Nelson's Victory at Copenhagen
Richard Cavendish recreates the circumstances of Horatio Nelson's victory at Copenhagen on April 2nd, 1801.
On land Horatio Nelson could seem amiably ineffectual. At sea he was a tiger who loved battles because he was brilliant at winning them. On that day in 1801 Vice-Admiral Nelson led the British van against a Danish fleet (with Norwegian support) anchored in Copenhagen harbour. The Napoleonic Wars were raging and the British sought to force the Danes out of the Armed Neutrality league of Russia, Prussia and the Scandinavian countries, which the British regarded as not neutral at all, but a covert alliance with Napoleon’s France.
The British were under the command of Admiral Sir Hyde Parker, much criticised at the time and since for vacillation and undue caution. The Danish ships and hulks were moored along the shore as a line of floating batteries, reinforced by powerful shore fortresses. Nelson was in HMS Elephant of 74 guns, commanded by Captain Thomas Foley, with 12 ships of the line and all the smaller vessels of the British fleet. At around 10am they attacked from the south as planned, each ship anchoring opposite a Danish vessel, the next sailing on to engage the next enemy and so on. Three of the British battleships ran aground on shoals, which weakened the attack, but the Elephant still flew Nelson’s favourite signal: ‘Engage the enemy more closely.’

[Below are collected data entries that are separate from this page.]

-- ==== Sys2Proof/Laws/Handlers.lean ====
section
/-!
SUPPORT. What each shared operation does, said once: the state it answers, and everything it leaves
alone.
-/

namespace Sys2Proof.Machine

/-! ## Helpers -/

theorem KeepsControl.of_eqs {s t : State} (h1 : t.currentOpcode = s.currentOpcode)
    (h2 : t.run = s.run) (h3 : t.fault = s.fault) (h4 : t.stepState = s.stepState)
    (h5 : t.params = s.params) : s.KeepsControl t := ⟨h1, h2, h3, h4, h5⟩

theorem reg8_setReg16_notHalf (s : State) {p : Reg16} {r : Reg8} (h : r ∉ halves p) (w : Word) :
    (s.setReg16 p w).reg8 r = s.reg8 r := by
  cases p <;> cases r <;> first | rfl | simp [halves] at h

theorem reg16_setReg16_same (s : State) {p : Reg16} (h : p ≠ .af) (w : Word) :
    (s.setReg16 p w).reg16 p = w := by
  cases p <;> first | rfl | exact absurd rfl h

theorem setReg16_sp_of_ne (s : State) {p : Reg16} (h : p ≠ .sp) (w : Word) :
    (s.setReg16 p w).sp = s.sp := by
  cases p <;> first | rfl | exact absurd rfl h

theorem setReg16_pc_of_ne (s : State) {p : Reg16} (h : p ≠ .pc) (w : Word) :
    (s.setReg16 p w).pc = s.pc := by
  cases p <;> first | rfl | exact absurd rfl h

@[simp] theorem reg16_advancePC_ne (s : State) {p : Reg16} (h : p ≠ .pc) (d : Word) :
    (s.advancePC d).reg16 p = s.reg16 p := by
  cases p <;> first | rfl | exact absurd rfl h

@[simp] theorem rField_reg_ne_f (r : RField) : r.reg ≠ .f := by cases r <;> decide

@[simp] theorem rrField_reg_ne_af (p : RRField) : p.reg ≠ .af := by cases p <;> decide

@[simp] theorem rrField_reg_ne_pc (p : RRField) : p.reg ≠ .pc := by cases p <;> decide

@[simp] theorem qqField_reg_ne_sp (p : QQField) : p.reg ≠ .sp := by cases p <;> decide

@[simp] theorem qqField_reg_ne_pc (p : QQField) : p.reg ≠ .pc := by cases p <;> decide

theorem word_sub_two_add_one (w : Word) : w - 2 + 1 = w - 1 := by bv_omega

theorem word_sub_one_ne_sub_two (w : Word) : w - 1 ≠ w - 2 := by bv_omega

/-! ## Loads and stores -/

theorem loadReg8_next {dst : Reg8} (h : dst ≠ .f) (v : Byte) (len : Word) (s : State) :
    ∃ t, loadReg8 dst v len s = .next t ∧ t.reg8 dst = v ∧ s.KeepsRegsBut t [dst] ∧ t.sp = s.sp ∧
      t.pc = s.pc + len ∧ s.KeepsMemory t ∧ s.KeepsControl t := by
  refine ⟨_, rfl, ?_, fun r hr => ?_, ?_, ?_, fun a => ?_, ?_⟩
  · simpa using reg8_setReg8_same s h v
  · simpa using reg8_setReg8_ne s (by simpa using hr) v
  · simp
  · simp
  · simp
  · constructor <;> simp

theorem storeMem8_next (a : Word) (v : Byte) (len : Word) (s : State) :
    ∃ t, storeMem8 a v len s = .next t ∧ t.readU8 a = v ∧ s.KeepsMemoryBut t [a] ∧
      s.KeepsRegsBut t [] ∧ t.sp = s.sp ∧ t.pc = s.pc + len ∧ s.KeepsControl t := by
  refine ⟨_, rfl, ?_, fun b hb => ?_, fun r _ => ?_, ?_, ?_, ?_⟩
  · simp
  · simpa using readU8_writeU8_ne s v (by simpa using hb)
  · simp
  · simp
  · simp
  · constructor <;> simp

The British anchored at close range from each opponent and opened fire; the two opposing lines hurled ferocious broadsides at each other for hours. The Danes fought bravely and kept up a heavy fire which caused severe damage. It was ‘warm work’, Nelson commented, and he called the enemy ‘gallant fellows’. Colonel William Stewart, a Peninsular War veteran who was with Nelson, wrote afterwards: ‘I never passed so interesting a day in my life or one that so much called for my admiration of any officer.’
Admiral Parker’s view from his 98-gun flagship London lying to the north was obscured by clouds of gun smoke, but he could see the distress signals flying from the grounded British vessels and it was clear that the Danes were still unsubdued. At about 1.15pm he flew the signal to discontinue the action. According to Colonel Stewart, Nelson was taken aback. Stewart asked him what the signal meant. ‘Why to leave off action. Leave off action!’, Nelson said angrily and then, with a shrug, ‘Now damn me if I do!’

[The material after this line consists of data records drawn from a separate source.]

-- ==== Sys2Proof/Laws/PerInstr.lean ====
section
/-!
SUPPORT. Facts about every instruction as syntax, one lemma per constructor.
-/

namespace Sys2Proof.Laws

/-- An instruction's encoding is as long as its first byte says (spec/30_encoding.md R102). -/
def EncodedLength.Statement (i : Instr) : Prop :=
  ∃ op rest, encode i = op :: rest ∧ rest.length + 1 = lengthOf op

The more famous story has him saying to his captain: ‘You know, Foley, I have only one eye – and I have the right to be blind sometimes,’ before raising his telescope to his blind eye, pointing it towards the flagship and saying: ‘I really do not see the signal.’ Recent writers tend to dismiss this justly cherished tale, told in Robert Southey’s life of Nelson (published in 1813), as a legend. Certainly the signal for close action remained at Elephant’s masthead and Nelson’s captains took no notice of Parker’s signal (except for one who could not see Elephant).
More and more of the Danish ships ceased firing because they were so badly damaged and by about 2pm some had signalled their surrender. Nelson sent Captain Sir Frederick Thesiger under a flag of truce with a message to the Danish regent, Crown Prince Frederick, saying that he wished to spare ‘the brave Danes’, but would not be able to do so if their firing continued. Whether this was a humane action or a shrewd stroke as the British ships were now in almost as bad a condition as their opponents has been debated. Perhaps it was a mixture of both. In any case it worked and, after discussions by envoys under more flags of truce, a 24-hour ceasefire was agreed at about 4.30pm.

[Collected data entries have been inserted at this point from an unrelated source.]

-- ==== Sys2Proof/Tests/Slice0.lean ====
section
/-!
SUPPORT. The tests: ill-formed terms, the decoding of every row of the opcode map, single steps from the
spec's own vectors, and a witness for the hypotheses of every statement that has some.
-/

namespace Sys2Proof.Tests

open Sys2Proof.Machine

/-! ## WellFormed -/

/-- The one check: a CB-prefixed instruction spelled as the prefix with an operand (log 12). -/
theorem test_prefix_with_operand_is_ill_formed : Instr.WellFormed (.prefixCb 0x36) = false := rfl

theorem test_the_same_instruction_in_its_own_row_is_well_formed :
    Instr.WellFormed .swap_mHL = true := rfl

/-! ## Decoding: the maps of spec/30_encoding.md R113 and R114, row by row

The operand bytes are `0x34`, `0x12`. -/

theorem test_decode_0x :
    ([
      0x00, 0x01, 0x02, 0x03, 0x04, 0x05, 0x06, 0x07, 0x08, 0x09, 0x0A, 0x0B, 0x0C, 0x0D, 0x0E,
      0x0F] : List Byte).map (decodeAt · 0x34 0x12) = [
      .nop, (.ld_BC_nn 0x1234), .ld_mBC_A, .inc_BC, .inc_B, .dec_B, (.ld_B_n 0x34), .rlca,
      (.ld_mnn_SP 0x1234), .add_HL_BC, .ld_A_mBC, .dec_BC, .inc_C, .dec_C, (.ld_C_n 0x34), .rrca] := rfl

theorem test_decode_1x :
    ([
      0x10, 0x11, 0x12, 0x13, 0x14, 0x15, 0x16, 0x17, 0x18, 0x19, 0x1A, 0x1B, 0x1C, 0x1D, 0x1E,
      0x1F] : List Byte).map (decodeAt · 0x34 0x12) = [
      .stop, (.ld_DE_nn 0x1234), .ld_mDE_A, .inc_DE, .inc_D, .dec_D, (.ld_D_n 0x34), .rla,
      (.jr_e 0x34), .add_HL_DE, .ld_A_mDE, .dec_DE, .inc_E, .dec_E, (.ld_E_n 0x34), .rra] := rfl

theorem test_decode_2x :
    ([
      0x20, 0x21, 0x22, 0x23, 0x24, 0x25, 0x26, 0x27, 0x28, 0x29, 0x2A, 0x2B, 0x2C, 0x2D, 0x2E,
      0x2F] : List Byte).map (decodeAt · 0x34 0x12) = [
      (.jr_NZ_e 0x34), (.ld_HL_nn 0x1234), .ld_mHLi_A, .inc_HL, .inc_H, .dec_H, (.ld_H_n 0x34),
      .daa, (.jr_Z_e 0x34), .add_HL_HL, .ld_A_mHLi, .dec_HL, .inc_L, .dec_L, (.ld_L_n 0x34), .cpl] := rfl

theorem test_decode_3x :
    ([
      0x30, 0x31, 0x32, 0x33, 0x34, 0x35, 0x36, 0x37, 0x38, 0x39, 0x3A, 0x3B, 0x3C, 0x3D, 0x3E,
      0x3F] : List Byte).map (decodeAt · 0x34 0x12) = [
      (.jr_NC_e 0x34), (.ld_SP_nn 0x1234), .ld_mHLd_A, .inc_SP, .inc_mHL, .dec_mHL,
      (.ld_mHL_n 0x34), .scf, (.jr_C_e 0x34), .add_HL_SP, .ld_A_mHLd, .dec_SP, .inc_A, .dec_A,
      (.ld_A_n 0x34), .ccf] := rfl

theorem test_decode_4x :
    ([
      0x40, 0x41, 0x42, 0x43, 0x44, 0x45, 0x46, 0x47, 0x48, 0x49, 0x4A, 0x4B, 0x4C, 0x4D, 0x4E,
      0x4F] : List Byte).map (decodeAt · 0x34 0x12) = [
      .ld_B_B, .ld_B_C, .ld_B_D, .ld_B_E, .ld_B_H, .ld_B_L, .ld_B_mHL, .ld_B_A, .ld_C_B, .ld_C_C,
      .ld_C_D, .ld_C_E, .ld_C_H, .ld_C_L, .ld_C_mHL, .ld_C_A] := rfl

theorem test_decode_5x :
    ([
      0x50, 0x51, 0x52, 0x53, 0x54, 0x55, 0x56, 0x57, 0x58, 0x59, 0x5A, 0x5B, 0x5C, 0x5D, 0x5E,
      0x5F] : List Byte).map (decodeAt · 0x34 0x12) = [
      .ld_D_B, .ld_D_C, .ld_D_D, .ld_D_E, .ld_D_H, .ld_D_L, .ld_D_mHL, .ld_D_A, .ld_E_B, .ld_E_C,
      .ld_E_D, .ld_E_E, .ld_E_H, .ld_E_L, .ld_E_mHL, .ld_E_A] := rfl

theorem test_decode_6x :
    ([
      0x60, 0x61, 0x62, 0x63, 0x64, 0x65, 0x66, 0x67, 0x68, 0x69, 0x6A, 0x6B, 0x6C, 0x6D, 0x6E,
      0x6F] : List Byte).map (decodeAt · 0x34 0x12) = [
      .ld_H_B, .ld_H_C, .ld_H_D, .ld_H_E, .ld_H_H, .ld_H_L, .ld_H_mHL, .ld_H_A, .ld_L_B, .ld_L_C,
      .ld_L_D, .ld_L_E, .ld_L_H, .ld_L_L, .ld_L_mHL, .ld_L_A] := rfl

theorem test_decode_7x :
    ([
      0x70, 0x71, 0x72, 0x73, 0x74, 0x75, 0x76, 0x77, 0x78, 0x79, 0x7A, 0x7B, 0x7C, 0x7D, 0x7E,
      0x7F] : List Byte).map (decodeAt · 0x34 0x12) = [
      .ld_mHL_B, .ld_mHL_C, .ld_mHL_D, .ld_mHL_E, .ld_mHL_H, .ld_mHL_L, .halt, .ld_mHL_A, .ld_A_B,
      .ld_A_C, .ld_A_D, .ld_A_E, .ld_A_H, .ld_A_L, .ld_A_mHL, .ld_A_A] := rfl

theorem test_decode_8x :
    ([
      0x80, 0x81, 0x82, 0x83, 0x84, 0x85, 0x86, 0x87, 0x88, 0x89, 0x8A, 0x8B, 0x8C, 0x8D, 0x8E,
      0x8F] : List Byte).map (decodeAt · 0x34 0x12) = [
      .add_A_B, .add_A_C, .add_A_D, .add_A_E, .add_A_H, .add_A_L, .add_A_mHL, .add_A_A, .adc_A_B,
      .adc_A_C, .adc_A_D, .adc_A_E, .adc_A_H, .adc_A_L, .adc_A_mHL, .adc_A_A] := rfl

theorem test_decode_9x :
    ([
      0x90, 0x91, 0x92, 0x93, 0x94, 0x95, 0x96, 0x97, 0x98, 0x99, 0x9A, 0x9B, 0x9C, 0x9D, 0x9E,
      0x9F] : List Byte).map (decodeAt · 0x34 0x12) = [
      .sub_B, .sub_C, .sub_D, .sub_E, .sub_H, .sub_L, .sub_mHL, .sub_A, .sbc_A_B, .sbc_A_C,
      .sbc_A_D, .sbc_A_E, .sbc_A_H, .sbc_A_L, .sbc_A_mHL, .sbc_A_A] := rfl

theorem test_decode_Ax :
    ([
      0xA0, 0xA1, 0xA2, 0xA3, 0xA4, 0xA5, 0xA6, 0xA7, 0xA8, 0xA9, 0xAA, 0xAB, 0xAC, 0xAD, 0xAE,
      0xAF] : List Byte).map (decodeAt · 0x34 0x12) = [
      .and_B, .and_C, .and_D, .and_E, .and_H, .and_L, .and_mHL, .and_A, .xor_B, .xor_C, .xor_D,
      .xor_E, .xor_H, .xor_L, .xor_mHL, .xor_A] := rfl

theorem test_decode_Bx :
    ([
      0xB0, 0xB1, 0xB2, 0xB3, 0xB4, 0xB5, 0xB6, 0xB7, 0xB8, 0xB9, 0xBA, 0xBB, 0xBC, 0xBD, 0xBE,
      0xBF] : List Byte).map (decodeAt · 0x34 0x12) = [
      .or_B, .or_C, .or_D, .or_E, .or_H, .or_L, .or_mHL, .or_A, .cp_B, .cp_C, .cp_D, .cp_E, .cp_H,
      .cp_L, .cp_mHL, .cp_A] := rfl

theorem test_decode_Cx :
    ([
      0xC0, 0xC1, 0xC2, 0xC3, 0xC4, 0xC5, 0xC6, 0xC7, 0xC8, 0xC9, 0xCA, 0xCB, 0xCC, 0xCD, 0xCE,
      0xCF] : List Byte).map (decodeAt · 0x34 0x12) = [
      .ret_NZ, .pop_BC, (.jp_NZ_nn 0x1234), (.jp_nn 0x1234), (.call_NZ_nn 0x1234), .push_BC,
      (.add_A_n 0x34), .rst_00H, .ret_Z, .ret, (.jp_Z_nn 0x1234), .swap_H, (.call_Z_nn 0x1234),
      (.call_nn 0x1234), (.adc_A_n 0x34), .rst_08H] := rfl

theorem test_decode_Dx :
    ([
      0xD0, 0xD1, 0xD2, 0xD3, 0xD4, 0xD5, 0xD6, 0xD7, 0xD8, 0xD9, 0xDA, 0xDB, 0xDC, 0xDD, 0xDE,
      0xDF] : List Byte).map (decodeAt · 0x34 0x12) = [
      .ret_NC, .pop_DE, (.jp_NC_nn 0x1234), .noInstruction_D3, (.call_NC_nn 0x1234), .push_DE,
      (.sub_n 0x34), .rst_10H, .ret_C, .reti, (.jp_C_nn 0x1234), .noInstruction_DB,
      (.call_C_nn 0x1234), .noInstruction_DD, (.sbc_A_n 0x34), .rst_18H] := rfl

theorem test_decode_Ex :
    ([
      0xE0, 0xE1, 0xE2, 0xE3, 0xE4, 0xE5, 0xE6, 0xE7, 0xE8, 0xE9, 0xEA, 0xEB, 0xEC, 0xED, 0xEE,
      0xEF] : List Byte).map (decodeAt · 0x34 0x12) = [
      (.ldh_mn_A 0x34), .pop_HL, .ld_mC_A, .noInstruction_E3, .noInstruction_E4, .push_HL,
      (.and_n 0x34), .rst_20H, (.add_SP_e 0x34), .jp_HL, (.ld_mnn_A 0x1234), .noInstruction_EB,
      .noInstruction_EC, .noInstruction_ED, (.xor_n 0x34), .rst_28H] := rfl

theorem test_decode_Fx :
    ([
      0xF0, 0xF1, 0xF2, 0xF3, 0xF4, 0xF5, 0xF6, 0xF7, 0xF8, 0xF9, 0xFA, 0xFB, 0xFC, 0xFD, 0xFE,
      0xFF] : List Byte).map (decodeAt · 0x34 0x12) = [
      (.ldh_A_mn 0x34), .pop_AF, .ld_A_mC, .di, .noInstruction_F4, .push_AF, (.or_n 0x34),
      .rst_30H, (.ld_HL_SPe 0x34), .ld_SP_HL, (.ld_A_mnn 0x1234), .ei, .noInstruction_FC,
      .noInstruction_FD, (.cp_n 0x34), .rst_38H] := rfl

theorem test_decode_CB_00 :
    ([0x00, 0x01, 0x02, 0x03, 0x04, 0x05, 0x06, 0x07] : List Byte).map (decodeAt 0xCB · 0) = [
      .rlc_B, .rlc_C, .rlc_D, .rlc_E, .rlc_H, .rlc_L, .rlc_mHL, .rlc_A] := rfl

theorem test_decode_CB_08 :
    ([0x08, 0x09, 0x0A, 0x0B, 0x0C, 0x0D, 0x0E, 0x0F] : List Byte).map (decodeAt 0xCB · 0) = [
      .rrc_B, .rrc_C, .rrc_D, .rrc_E, .rrc_H, .rrc_L, .rrc_mHL, .rrc_A] := rfl

theorem test_decode_CB_10 :
    ([0x10, 0x11, 0x12, 0x13, 0x14, 0x15, 0x16, 0x17] : List Byte).map (decodeAt 0xCB · 0) = [
      .rl_B, .rl_C, .rl_D, .rl_E, .rl_H, .rl_L, .rl_mHL, .rl_A] := rfl

theorem test_decode_CB_18 :
    ([0x18, 0x19, 0x1A, 0x1B, 0x1C, 0x1D, 0x1E, 0x1F] : List Byte).map (decodeAt 0xCB · 0) = [
      .rr_B, .rr_C, .rr_D, .rr_E, .rr_H, .rr_L, .rr_mHL, .rr_A] := rfl

theorem test_decode_CB_20 :
    ([0x20, 0x21, 0x22, 0x23, 0x24, 0x25, 0x26, 0x27] : List Byte).map (decodeAt 0xCB · 0) = [
      .sla_B, .sla_C, .sla_D, .sla_E, .sla_H, .sla_L, .sla_mHL, .sla_A] := rfl

theorem test_decode_CB_28 :
    ([0x28, 0x29, 0x2A, 0x2B, 0x2C, 0x2D, 0x2E, 0x2F] : List Byte).map (decodeAt 0xCB · 0) = [
      .sra_B, .sra_C, .sra_D, .sra_E, .sra_H, .sra_L, .sra_mHL, .sra_A] := rfl

theorem test_decode_CB_30 :
    ([0x30, 0x31, 0x32, 0x33, 0x34, 0x35, 0x36, 0x37] : List Byte).map (decodeAt 0xCB · 0) = [
      .swap_B, .swap_C, .swap_D, .swap_E, .swap_H, .swap_L, .swap_mHL, .swap_A] := rfl

theorem test_decode_CB_38 :
    ([0x38, 0x39, 0x3A, 0x3B, 0x3C, 0x3D, 0x3E, 0x3F] : List Byte).map (decodeAt 0xCB · 0) = [
      .srl_B, .srl_C, .srl_D, .srl_E, .srl_H, .srl_L, .srl_mHL, .srl_A] := rfl

theorem test_decode_CB_40 :
    ([0x40, 0x41, 0x42, 0x43, 0x44, 0x45, 0x46, 0x47] : List Byte).map (decodeAt 0xCB · 0) = [
      .bit_0_B, .bit_0_C, .bit_0_D, .bit_0_E, .bit_0_H, .bit_0_L, .bit_0_mHL, .bit_0_A] := rfl

theorem test_decode_CB_48 :
    ([0x48, 0x49, 0x4A, 0x4B, 0x4C, 0x4D, 0x4E, 0x4F] : List Byte).map (decodeAt 0xCB · 0) = [
      .bit_1_B, .bit_1_C, .bit_1_D, .bit_1_E, .bit_1_H, .bit_1_L, .bit_1_mHL, .bit_1_A] := rfl

theorem test_decode_CB_50 :
    ([0x50, 0x51, 0x52, 0x53, 0x54, 0x55, 0x56, 0x57] : List Byte).map (decodeAt 0xCB · 0) = [
      .bit_2_B, .bit_2_C, .bit_2_D, .bit_2_E, .bit_2_H, .bit_2_L, .bit_2_mHL, .bit_2_A] := rfl

theorem test_decode_CB_58 :
    ([0x58, 0x59, 0x5A, 0x5B, 0x5C, 0x5D, 0x5E, 0x5F] : List Byte).map (decodeAt 0xCB · 0) = [
      .bit_3_B, .bit_3_C, .bit_3_D, .bit_3_E, .bit_3_H, .bit_3_L, .bit_3_mHL, .bit_3_A] := rfl

theorem test_decode_CB_60 :
    ([0x60, 0x61, 0x62, 0x63, 0x64, 0x65, 0x66, 0x67] : List Byte).map (decodeAt 0xCB · 0) = [
      .bit_4_B, .bit_4_C, .bit_4_D, .bit_4_E, .bit_4_H, .bit_4_L, .bit_4_mHL, .bit_4_A] := rfl

theorem test_decode_CB_68 :
    ([0x68, 0x69, 0x6A, 0x6B, 0x6C, 0x6D, 0x6E, 0x6F] : List Byte).map (decodeAt 0xCB · 0) = [
      .bit_5_B, .bit_5_C, .bit_5_D, .bit_5_E, .bit_5_H, .bit_5_L, .bit_5_mHL, .bit_5_A] := rfl

theorem test_decode_CB_70 :
    ([0x70, 0x71, 0x72, 0x73, 0x74, 0x75, 0x76, 0x77] : List Byte).map (decodeAt 0xCB · 0) = [
      .bit_6_B, .bit_6_C, .bit_6_D, .bit_6_E, .bit_6_H, .bit_6_L, .bit_6_mHL, .bit_6_A] := rfl

theorem test_decode_CB_78 :
    ([0x78, 0x79, 0x7A, 0x7B, 0x7C, 0x7D, 0x7E, 0x7F] : List Byte).map (decodeAt 0xCB · 0) = [
      .bit_7_B, .bit_7_C, .bit_7_D, .bit_7_E, .bit_7_H, .bit_7_L, .bit_7_mHL, .bit_7_A] := rfl

theorem test_decode_CB_80 :
    ([0x80, 0x81, 0x82, 0x83, 0x84, 0x85, 0x86, 0x87] : List Byte).map (decodeAt 0xCB · 0) = [
      .res_0_B, .res_0_C, .res_0_D, .res_0_E, .res_0_H, .res_0_L, .res_0_mHL, .res_0_A] := rfl

theorem test_decode_CB_88 :
    ([0x88, 0x89, 0x8A, 0x8B, 0x8C, 0x8D, 0x8E, 0x8F] : List Byte).map (decodeAt 0xCB · 0) = [
      .res_1_B, .res_1_C, .res_1_D, .res_1_E, .res_1_H, .res_1_L, .res_1_mHL, .res_1_A] := rfl

theorem test_decode_CB_90 :
    ([0x90, 0x91, 0x92, 0x93, 0x94, 0x95, 0x96, 0x97] : List Byte).map (decodeAt 0xCB · 0) = [
      .res_2_B, .res_2_C, .res_2_D, .res_2_E, .res_2_H, .res_2_L, .res_2_mHL, .res_2_A] := rfl

theorem test_decode_CB_98 :
    ([0x98, 0x99, 0x9A, 0x9B, 0x9C, 0x9D, 0x9E, 0x9F] : List Byte).map (decodeAt 0xCB · 0) = [
      .res_3_B, .res_3_C, .res_3_D, .res_3_E, .res_3_H, .res_3_L, .res_3_mHL, .res_3_A] := rfl

theorem test_decode_CB_A0 :
    ([0xA0, 0xA1, 0xA2, 0xA3, 0xA4, 0xA5, 0xA6, 0xA7] : List Byte).map (decodeAt 0xCB · 0) = [
      .res_4_B, .res_4_C, .res_4_D, .res_4_E, .res_4_H, .res_4_L, .res_4_mHL, .res_4_A] := rfl

theorem test_decode_CB_A8 :
    ([0xA8, 0xA9, 0xAA, 0xAB, 0xAC, 0xAD, 0xAE, 0xAF] : List Byte).map (decodeAt 0xCB · 0) = [
      .res_5_B, .res_5_C, .res_5_D, .res_5_E, .res_5_H, .res_5_L, .res_5_mHL, .res_5_A] := rfl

Nelson went ashore the next day for negotiations with Crown Prince Frederick that resulted in an indefinite armistice. Colonel Stewart, who accompanied Nelson, said that the population of Copenhagen showed him a mixture of ‘admiration, curiosity and displeasure’. After much discussion and a threat by Nelson to bombard Copenhagen itself if necessary an agreement was signed on April 9th and Armed Neutrality was suspended. The news that Tsar Paul had been murdered allayed Danish fears of Russian retribution and so a final peace agreement would eventually be signed in October.
Parker had been recalled to London in April and in May Nelson had been created Viscount Nelson of the Nile. He had only four years left to live before his death at Trafalgar at the age of 47.